What to use as CI for plans - (local/onprem/hosted, kitchen, delmo, concourse)


Hi, I have written a question in Slack but finally, we thought it would be good to have a broader discussion in the community forum.

The core of my question is “how-to/how you test plans locally, at best in n-tier setup, during the development”.

I have seen some attempts (even here in the forum) to address the question for plan CI. In general there are exmples available with:

  • delmo (search/grep core habitat-plans or gh:starkandwayne/habitat-plans)
  • kitchen (I am aware its used (@sns), but no examples found)
  • concourse ci (pipelines available)
  • terraform (feasible, close to prod deployment, no examples found)

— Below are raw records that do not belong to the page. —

/-- PHASE (R29, R33, R269): `rxAt` is the receive time since the device's own last String boundary. A frame of stratum 15 tells that its
sender is no source and is used for nothing else. While LOCKED a frame of any stratum whose count differs is rejected and excludes its port,
as R33 makes no exception (log entry 125). -/
def execPhase (p : PortNo) (count : BitVec 48) (strat : BitVec 4) (len : BitVec 2) (txOff rxAt : W32) (s : State) : Res :=
  let f := tget {} s.str.fab p
  if (s.port p).st ≠ .up then .next s
  else if len.toNat ≠ fld s.tun.live.strFretLen 1 0 then .next (s.modPort p fun x => x.count 7)
  else if s.str.st = .locked ∧ count.toNat ≠ stringOf s.str.time then
    let s := { s with str := { s.str with fab := tset {} s.str.fab p { f with excluded := true, valid := false, consecutive := 0 } } }
    .next (s.ledger 0x0203 1 0x0A p none p count.toNat)
  else
    let d : Int := (rxAt.toNat : Int) - txOff.toNat - (s.port p).delay
    let dc : Int := (count.toNat : Int) - stringOf s.str.time
    let cons := if f.valid ∧ s.elapsed ≤ f.at_ + 2 * subPerString then f.consecutive + 1 else 1
    let f' : PhaseSrc :=
      { f with valid := true, count := count.toNat, stratum := strat.toNat, at_ := s.elapsed,
               consecutive := if strat = 15 then 0 else cons, off := if strat = 15 then f.off else 4 * (dc * s.refPeriod - d) }
    let s := { s with str := { s.str with fab := tset {} s.str.fab p f' } }
    if s.str.st = .locked ∧ s.str.source = .port p ∧ strat ≠ 15 then .next { s with str := { s.str with slew := s.toSub f'.off } } else .next s

end Sys2Proof.Machine
end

However, there is more topic to discuss, like

  • any framework/best practice on a roadmap
  • options for local testing vs. hosted/public like Travis
  • complex on-prem pipeline to test/build/push
  • platform support (the ability to test on your final platform (not multiplatform testing))
  • unit, integration testing
  • dependencies/plans from multiple origins (let me know if non-sense)
  • validation
  • linting, test configuration in .toml (variable names) fit best practice

Let’s discuss here what are the features of tools mentioned above (or other tools), related to habitat. What tools are welcome and what rather deprecated. What is actually use-case for habitat plan testing vs. whether we are rather heading to more complex end-to-end/cicd scenario.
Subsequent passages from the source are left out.